She smiled. “You must be Mr. Tsing.”

He bowed low. “I am.”

“Nice to meet you.”

Tsing grabbed her hand and then Annja felt the leathery touch of his lips on the back of it. There was the briefest flicker of moisture and she realized that he’d licked her skin. Resisting the urge to recoil and kill the little cretin, Annja took a deep breath and exhaled slowly.

Tsing straightened and then turned to Mike. “Mike. How very nice to see you again.”

“Rather soon, wouldn’t you say?” Mike replied.

Tsing shrugged. “Well, we have much to discuss. After all, our former arrangement seems hardly fair given the fact that I had no knowledge of what you intended to do with the money I provided.”

“What do you care what I do with it?”

Tsing glanced at Annja and then back at Mike. “I care very much what my money goes toward. Especially so if it appears I might make even more on a business proposition than what I first expected.”

Mike shook his head. “We have an arrangement already. There’s no need to discuss this any further.”

Tsing held up a crooked finger and waggled it in front of their faces. “That’s where you’re wrong, Michael. The underlying tenet of my business—one that you sought out of your own free will, I might mention—is that as the primary share-holder in your life, I can make and remake any arrangements as I see fit.”

Mike frowned. “And if I don’t like the new parameters of the deal?”

Tsing smiled. “I truly hope it won’t come to that.”

There came a high-pitched wailing scream from somewhere outside, and in the next instant Annja saw a flash as the bulk of a body tumbled past the windows. The scream died away in the night air. In her mind, Annja could imagine the body hitting the street far below and shuddered at the vision.

Tsing watched them both closely. “I’m sorry you had to see that. Another of my business partners saw fit to dispute my attempts at a more equitable financing arrangement.”

Annja frowned. “So you killed him.”

Tsing smiled. “I believe it will be ruled a suicide.” He clapped his hands. “But come in, let us sit down and see if we might avoid any such unpleasantries. I am very interested in hearing what you both have to say.”

Tsing turned and led them deeper into the suite. Annja and Mike had little choice but to follow.

4

Tuk watched the hotel from beneath the overhang of a small electronics boutique that specialized in global positioning systems and cell phones. He had trailed Annja and the men with her to this hotel with very little effort. When they’d emerged from the Blue Note, it had been an elementary matter to ease into the traffic slipstream and follow them to this destination.

But Tuk was not happy.

As the party had exited the Blue Note, his weathered face had creased and then flushed. He knew the men who escorted Annja Creed. The heavyset man with the goatee was known as Burton and the other man was called Kurtz. They were two of the worst enforcers working for Katmandu’s most illustrious crime syndicate run by Mr. Tsing.

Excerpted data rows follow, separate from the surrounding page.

-- ==== Sys2Proof/Machine/Assembler.lean ====
section
/-! DEFINITION. The assembler's text form of commands and pseudo-commands (30_encoding R66, R67). Text is a list of characters. -/

namespace Sys2Proof.Machine

/-! ### Characters -/

/-- What separates tokens: a space, a tab, a carriage return. DESIGN CHOICE (log entry 14), safe. -/
def isBlank (c : Char) : Bool := c == ' ' || c == '\t' || c == '\r'

/-- The value of a hexadecimal digit; both letter cases. DESIGN CHOICE (log entry 14), safe. -/
def hexDigit (c : Char) : Option (BitVec 4) :=
  if '0' ≤ c ∧ c ≤ '9' then some (BitVec.ofNat 4 (c.toNat - 48))
  else if 'A' ≤ c ∧ c ≤ 'F' then some (BitVec.ofNat 4 (c.toNat - 55))
  else if 'a' ≤ c ∧ c ≤ 'f' then some (BitVec.ofNat 4 (c.toNat - 87))
  else none

/-- The upper-case digit of a 4-bit value. -/
def digitChar (d : BitVec 4) : Char := if d.toNat < 10 then Char.ofNat (48 + d.toNat) else Char.ofNat (55 + d.toNat)

/-- A byte as a two-digit hexadecimal number (R66). -/
def hexByte : List Char → Option Byte
  | [a, b] =>
    match hexDigit a, hexDigit b with
    | some x, some y => some (x ++ y)
    | _, _ => none
  | _ => none

/-- A byte's two digits (R66). -/
def byteChars (b : Byte) : List Char := [digitChar (b.extractLsb' 4 4), digitChar (b.extractLsb' 0 4)]

/-! ### Lines and tokens -/

/-- The lines of a text: one command a line (R66). -/
def splitLines : List Char → List (List Char)
  | [] => [[]]
  | c :: cs =>
    if c == '\n' then [] :: splitLines cs
    else
      match splitLines cs with
      | l :: ls => (c :: l) :: ls
      | [] => [[c]]

/-- A line without its comment: `;` starts one (R66). -/
def dropComment (line : List Char) : List Char := line.takeWhile fun c => c != ';'

/-- Whether the text goes on with the same token. -/
def goesOn : List Char → Bool
  | [] => false
  | c :: _ => !isBlank c

/-- A character before tokens: part of the first one, or a token of its own. -/
def glue (c : Char) : Bool → List (List Char) → List (List Char)
  | true, t :: ts => (c :: t) :: ts
  | true, [] => [[c]]
  | false, ts => [c] :: ts

/-- The maximal runs of characters that are not blank. -/
def tokens : List Char → List (List Char)
  | [] => []
  | c :: cs => if isBlank c then tokens cs else glue c (goesOn cs) (tokens cs)

/-! ### The assembler -/

/-- All byte tokens, or none if one of them is no byte. -/
def hexBytes : List (List Char) → Option (List Byte)
  | [] => some []
  | t :: ts =>
    match hexByte t, hexBytes ts with
    | some b, some bs => some (b :: bs)
    | _, _ => none

/-- `.op 0xN`: a raw command with opcode N in format C (R66). Opcode 2 is format D, so `.op 0x2` names no command and is
refused: DESIGN CHOICE (log entry 14), safe. -/
def rawCommand (w : Width) (n : BitVec 4) : Option Instr :=
  if n = 2#4 then none else some (decode (w := w) { op := n, data := 0#_ })

/-- The commands of one line's tokens, pseudo-commands expanded; none where the assembler refuses the line (R66, R67). A
line without a token, empty or only a comment, is accepted and gives no command, where R66 is silent: DESIGN CHOICE (log
entry 14), safe. -/
def assembleTokens (w : Width) (pad : Byte) : List (List Char) → Option (List Instr)
  | [] => some []
  | m :: args =>
    if m = ['N', 'O', 'P'] then if args = [] then some [.nop] else none
    else if m = ['I', 'N', 'I', 'T'] then if args = [] then some [.init] else none
    else if m = ['F', 'I', 'N', 'I', 'S', 'H'] then if args = [] then some [.finish] else none
    else if m = ['Q', 'U', 'E', 'R', 'Y'] then if args = [] then some [.query] else none
    else if m = ['F', 'E', 'E', 'D'] then
      match hexBytes args with
      | some bs => if bs.length = w.bytes then some [.feed bs] else none
      | none => none
    else if m = ['F', 'E', 'E', 'D', 'P', 'A', 'D'] then
      match hexBytes args with
      | some bs => (feedPad w pad bs).map fun i => [i]
      | none => none
    else if m = ['V', 'A', 'L', 'I', 'D', 'A', 'T', 'E'] then (hexBytes args).map (validate w pad)
    else if m = ['.', 'o', 'p'] then
      match args with
      | [['0', 'x', d]] =>
        match hexDigit d with
        | some n => (rawCommand w n).map fun i => [i]
        | none => none
      | _ => none
    else none

/-- One line of text (R66). -/
def assembleLine (w : Width) (pad : Byte) (line : List Char) : Option (List Instr) :=
  assembleTokens w pad (tokens (dropComment line))

/-- All lines, or none if the assembler refuses one of them. -/
def assembleLines (w : Width) (pad : Byte) : List (List Char) → Option (List Instr)
  | [] => some []
  | l :: ls =>
    match assembleLine w pad l, assembleLines w pad ls with
    | some a, some b => some (a ++ b)
    | _, _ => none

/-- A whole text, one command a line (R66). -/
def assemble (w : Width) (pad : Byte) (text : List Char) : Option (List Instr) :=
  assembleLines w pad (splitLines text)

/-- The textual form of a command (R66). -/
def textOf : Instr → List Char
  | .nop => ['N', 'O', 'P']
  | .init => ['I', 'N', 'I', 'T']
  | .feed cur => ['F', 'E', 'E', 'D'] ++ cur.flatMap fun b => ' ' :: byteChars b
  | .finish => ['F', 'I', 'N', 'I', 'S', 'H']
  | .query => ['Q', 'U', 'E', 'R', 'Y']
  | .op5 => ['.', 'o', 'p', ' ', '0', 'x', '5']
  | .op6 => ['.', 'o', 'p', ' ', '0', 'x', '6']
  | .op7 => ['.', 'o', 'p', ' ', '0', 'x', '7']
  | .op8 => ['.', 'o', 'p', ' ', '0', 'x', '8']
  | .op9 => ['.', 'o', 'p', ' ', '0', 'x', '9']
  | .opA => ['.', 'o', 'p', ' ', '0', 'x', 'A']
  | .opB => ['.', 'o', 'p', ' ', '0', 'x', 'B']
  | .opC => ['.', 'o', 'p', ' ', '0', 'x', 'C']
  | .opD => ['.', 'o', 'p', ' ', '0', 'x', 'D']
  | .opE => ['.', 'o', 'p', ' ', '0', 'x', 'E']
  | .opF => ['.', 'o', 'p', ' ', '0', 'x', 'F']

end Sys2Proof.Machine
end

Tuk had worked for Tsing in the past, when his personal circumstances had forced him to take jobs from such despicable people. Tsing’s treatment of Tuk bordered on abusive, and after he had withheld part of Tuk’s payment, the small man resolved never to work for him again, personal finances be damned.

Burton and Kurtz had especially insulted him by tossing him out of his last meeting with Tsing and threatening to kill him if he ever showed his face around there again.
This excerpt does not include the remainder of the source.